-- ==== Sys2Proof/Laws/PerInstr.lean ====
section
/-! SUPPORT. Statements about every command as syntax, one lemma per constructor of `Instr`. -/

namespace Sys2Proof.Laws.EncodedOpcode

/-- The encoder puts R81's opcode of the command in `CW[3:0]`. -/
def Statement (i : Instr) : Prop := opOf (encode i) = opcodeOf i

theorem encode (api : BitVec 16) (num mfr type : BitVec 8) : Statement (.encode api num mfr type) := low_formatI ..
theorem decode (id : Ident) : Statement (.decode id) := low_formatD ..
theorem key (num mfr type : BitVec 8) : Statement (.key num mfr type) := low_formatI ..
theorem matchKey (id k : Ident) : Statement (.matchKey id k) := low_formatD ..
theorem bind (ctrl irq : BitVec 8) : Statement (.bind ctrl irq) := low_formatB ..
theorem register (h num mfr type : BitVec 8) : Statement (.register h num mfr type) := low_formatI ..
theorem unregister (h : BitVec 8) : Statement (.unregister h) := low_formatH ..
theorem update : Statement .update := low_formatN ..
theorem writePacket (api : BitVec 16) (num mfr type : BitVec 8) (len : BitVec 4) (data : Payload) :
    Statement (.writePacket api num mfr type len data) := low_formatI ..
theorem writeRtr (api : BitVec 16) (num mfr type : BitVec 8) (len : BitVec 4) :
    Statement (.writeRtr api num mfr type len) := low_formatI ..
theorem reserved0 : Statement .reserved0 := low_formatN ..
theorem reservedB : Statement .reservedB := low_formatN ..
theorem reservedC : Statement .reservedC := low_formatN ..
theorem reservedD : Statement .reservedD := low_formatN ..
theorem reservedE : Statement .reservedE := low_formatN ..
theorem reservedF : Statement .reservedF := low_formatN ..

end Sys2Proof.Laws.EncodedOpcode
end

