/-- A transmit command does not read `reg`: each of its four outcomes is tested and written without it (R183). -/
theorem transmit_of_reg (f : TxFrame) (s : State) (reg : List Entry) :
    transmit f { s with reg := reg } = { transmit f s with reg := reg } := by
  have hoffer : txOffer f { s with reg := reg } = ((txOffer f s).1, { (txOffer f s).2 with reg := reg }) := by
    have hans : txAnswer { s with reg := reg } = txAnswer s := rfl
    cases ha : txAnswer s <;> simp [txOffer, hans, ha, txAnswered_of_reg]
  simp only [transmit, hoffer]
  cases transmitFailure s.bound f.len with
  | some st => rfl
  | none => cases ho : txOffer f s with
    | mk b u => cases b <;> rfl

/-- A transmit command loops no frame back into the receive queue (R183). -/
theorem transmit_rxq (f : TxFrame) (s : State) : (transmit f s).rxq = s.rxq := by
  rcases transmit_cases f s with ⟨_, e⟩ | ⟨_, _, e⟩ | ⟨_, _, _, e⟩ | ⟨_, _, _, e⟩ <;> rw [e] <;> simp

/-- Settles O50: REGISTER's two cases, UNREGISTER's filter, and the one transmission of both transmit commands. -/
theorem registryAndTransmitAreIndependent : Obligations.RegistryAndTransmitAreIndependent := by
  refine ⟨fun h num mfr type i s b hi => ?registry, fun api num mfr type len data i s reg hi => ?transmit⟩
  case registry =>
    rcases hi with rfl | rfl
    · exact execRegister_of_bound h num mfr type s b
    · exact ⟨_, rfl, rfl⟩
  case transmit =>
    rcases hi with rfl | rfl <;>
      exact ⟨_, rfl, congrArg Host.Outcome.next (transmit_of_reg _ s reg), transmit_rxq _ s⟩

end Sys2Proof.Machine

namespace Sys2Proof.Machine

/-! ## Proofs for spec/43_dispatch.md: the end step and its fairness (R165, R169) -/

/-- The block's turn, fixed or open, with an UPDATE in progress and no frame left, is the end step (R165). -/
theorem step_eq_endStep {s : State} (ht : (nextTurn s).1 = .block) (hb : s.busy = true) (hq : s.rxq = []) :
    step s = .next (endStep (nextTurn s).2) := by
  have hblock := blockTurn_busy (nextTurn s).2 (by simpa using hb)
  have hpop := rxPop_nil (nextTurn s).2 (by simpa using hq)
  simp only [step, ht, takeTurn, hblock, updateStep, hpop]

/-- While an UPDATE is in progress, the step of another agent brings the block's turn nearer by one. -/
theorem step_nearer {s : State} (hb : s.busy = true) (ht : (nextTurn s).1 ≠ .block) :
    ∃ u, step s = .next u ∧ u.agenda.length + u.delay + 1 = s.agenda.length + s.delay := by
  have hnear := nextTurn_nearer s hb ht
  rcases step_while_busy s hb with ⟨hblock, _⟩ | ⟨c, _, e⟩ | ⟨f, _, e⟩ | ⟨b, _, e⟩ | ⟨_, e⟩
  · exact absurd hblock ht
  · exact ⟨_, e, hnear⟩
  · exact ⟨_, e, by simpa using hnear⟩
  · exact ⟨_, e, hnear⟩
  · exact ⟨_, e, hnear⟩

/-- Within `n` steps from `s` the end step is not enabled any more, or it is the next step (R169). -/
def EndStepFairWithin (n : Nat) (s : State) : Prop :=
  ∃ (k : Nat) (t : State), k ≤ n ∧ Host.Core.run Sys2Proof.core k s = .next t ∧
    (¬ (t.busy = true ∧ t.rxq = []) ∨ step t = .next (endStep (nextTurn t).2))

/-- An enabled end step is weakly fair: it is next, or another agent's step disables it or leaves it enabled with the
block's turn nearer. -/
theorem endStepFairWithin (s : State) (hb : s.busy = true) (hq : s.rxq = []) :
    EndStepFairWithin (s.agenda.length + s.delay) s := by
  by_cases ht : (nextTurn s).1 = .block
  · exact ⟨0, s, Nat.zero_le _, rfl, .inr (step_eq_endStep ht hb hq)⟩
  · obtain ⟨u, hstep, hnear⟩ := step_nearer hb ht
    by_cases hu : u.busy = true ∧ u.rxq = []
    · obtain ⟨k, t, hk, hrun, hend⟩ := endStepFairWithin u hu.1 hu.2
      exact ⟨k + 1, t, by omega, (run_succ k s u hstep).trans hrun, hend⟩
    · exact ⟨1, u, by omega, run_succ 0 s u hstep, .inl hu⟩
termination_by s.agenda.length + s.delay
decreasing_by omega

/-- Settles O37: what the end step writes, and its fairness by recursion on how far off the block's turn is. -/
theorem endStepReturnsOk : Obligations.EndStepReturnsOk :=
  ⟨step_end, endStepFairWithin⟩
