/-- `i` completes, writing `bit` to bits vl-1:0 of V[d] and 0 above them (41_vmovupd_vex.md R120, 42_vmovupd_evex.md
R133). -/
def CompletesZeroingUpper (i : Instr) (s : State) (len : Nat) (d : BitVec 5) (vl : Nat) (bit : Nat → Bool) : Prop :=
  ∃ t, exec i s = .next t ∧ WroteOnly s t len d ∧ LowBitsThenZero t d vl bit

/-- `i` completes, storing the enabled elements of `x` at `r`. -/
def CompletesStoring (i : Instr) (s : State) (len : Nat) (r : MemRef) (en : Nat → Bool) (x : Vec) : Prop :=
  ∃ t, exec i s = .next t ∧ StoredOnly s t len r en x

/-! ## The invariant -/

/-- How many bits of V[n] exist: MAXVL for n below NVEC (10_state.md R21, R22). -/
def State.vectorBits (s : State) (n : BitVec 5) : Nat := if n.toNat < s.cfg.nvec then s.cfg.maxvl.bits else 0

/-- How many bits of an opmask register exist (10_state.md R23). -/
def State.maskBits (s : State) : Nat := if s.cfg.hasAvx512f then s.cfg.kw.bits else 0

/-- The storage is in its canonical form: memory lists no byte twice and no 0, and the bits of a register that do not exist
are 0. -/
structure State.WellStored (s : State) : Prop where
  memory : s.mem.wf = true
  vectors : ∀ n i, s.vectorBits n ≤ i → (s.v n).getLsbD i = false
  masks : ∀ n i, s.maskBits ≤ i → (s.k n).getLsbD i = false

/-! ## A run of a program -/

/-- The run has reached the end of its program (70_reset_and_hazards.md R184). -/
def State.finished (s : State) : Prop := s.rip.toNat = s.text.base.toNat + s.text.size

/-- The outcome of n steps; a fault or a refusal ends the run (60_exceptions.md R163). -/
def runSteps : Nat → State → Result
  | 0, s => .next s
  | n + 1, s =>
    match step s with
    | .next t => runSteps n t
    | .fault f => .fault f
    | .refused r => .refused r

/-- The bytes of a program: its instructions back to back (70_reset_and_hazards.md R184). -/
def programBytes (is : List Instr) : List Byte := is.flatMap encode

/-- The instruction would store into the program text (20_memory.md R62). -/
def storeTouchesText (s : State) (i : Instr) : Bool :=
  match memAccess s i with
  | some acc => acc.kind == .write && overlapsText s acc.ref acc.en
  | none => false

/-- The program stands at rip, as the whole text, in one canonical half of the address space (70_reset_and_hazards.md R182
`text`, R184). That the range is fetchable is no condition: the model fetches without asking `Access` (log 11). -/
structure ProgramText (s : State) (is : List Instr) : Prop where
  start : s.text.base = s.rip
  size : s.text.size = (programBytes is).length
  stands : ∀ k (h : k < (programBytes is).length), s.mem.read (s.rip.toNat + k) = (programBytes is)[k]
  canonical : ripSpanOk s (programBytes is).length = true

/-- The whole premise `text` of R182: no instruction of the run stores into the range. -/
structure TextPremise (s : State) (is : List Instr) : Prop extends ProgramText s is where
  disjoint : ∀ n t i, runSteps n s = .next t → is[n]? = some i → storeTouchesText t i = false

/-- The enables and feature flags of a row (70_reset_and_hazards.md R182: `mode64`, `features`, `sse_enabled`,
`avx_enabled`, `avx512_enabled`, `ts_clear`). -/
def Family.Ready (s : State) : Family → Prop
  | .sse => SseReady s
  | .vex => VexReady s
  | .evexVl => EvexReady s 128
  | .evex512 => EvexReady s 512

/-- The launch premises of 70_reset_and_hazards.md R182 for a run of the program `is`, each row's for the rows it uses.
`no_fault` is no condition: a run that has faulted has no State (60_exceptions.md R163, log 22). -/
structure LaunchPremises (s : State) (is : List Instr) : Prop where
  mode : s.mode = .bits64
  consistent : s.cfg.consistent = true
  ready : ∀ i ∈ is, (familyOf i).Ready s
  acOff : s.acEnabled = false
  text : TextPremise s is

end Sys2Proof.Machine
end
----------------------------------------
### What you will do
Begin with the first line of the records and finish with the line containing "theorem register (h". Reproduce those lines exactly, both ends included, and nothing else.

### Answer for the task
-- ==== Sys2Proof/Laws/PerInstr.lean ====
section
/-! SUPPORT. Statements about every command as syntax, one lemma per constructor of `Instr`. -/

namespace Sys2Proof.Laws.EncodedOpcode

/-- The encoder puts R81's opcode of the command in `CW[3:0]`. -/
def Statement (i : Instr) : Prop := opOf (encode i) = opcodeOf i

theorem encode (api : BitVec 16) (num mfr type : BitVec 8) : Statement (.encode api num mfr type) := low_formatI ..
theorem decode (id : Ident) : Statement (.decode id) := low_formatD ..
theorem key (num mfr type : BitVec 8) : Statement (.key num mfr type) := low_formatI ..
theorem matchKey (id k : Ident) : Statement (.matchKey id k) := low_formatD ..
theorem bind (ctrl irq : BitVec 8) : Statement (.bind ctrl irq) := low_formatB ..
theorem register (h num mfr type : BitVec 8) : Statement (.register h num mfr type) := low_formatI ..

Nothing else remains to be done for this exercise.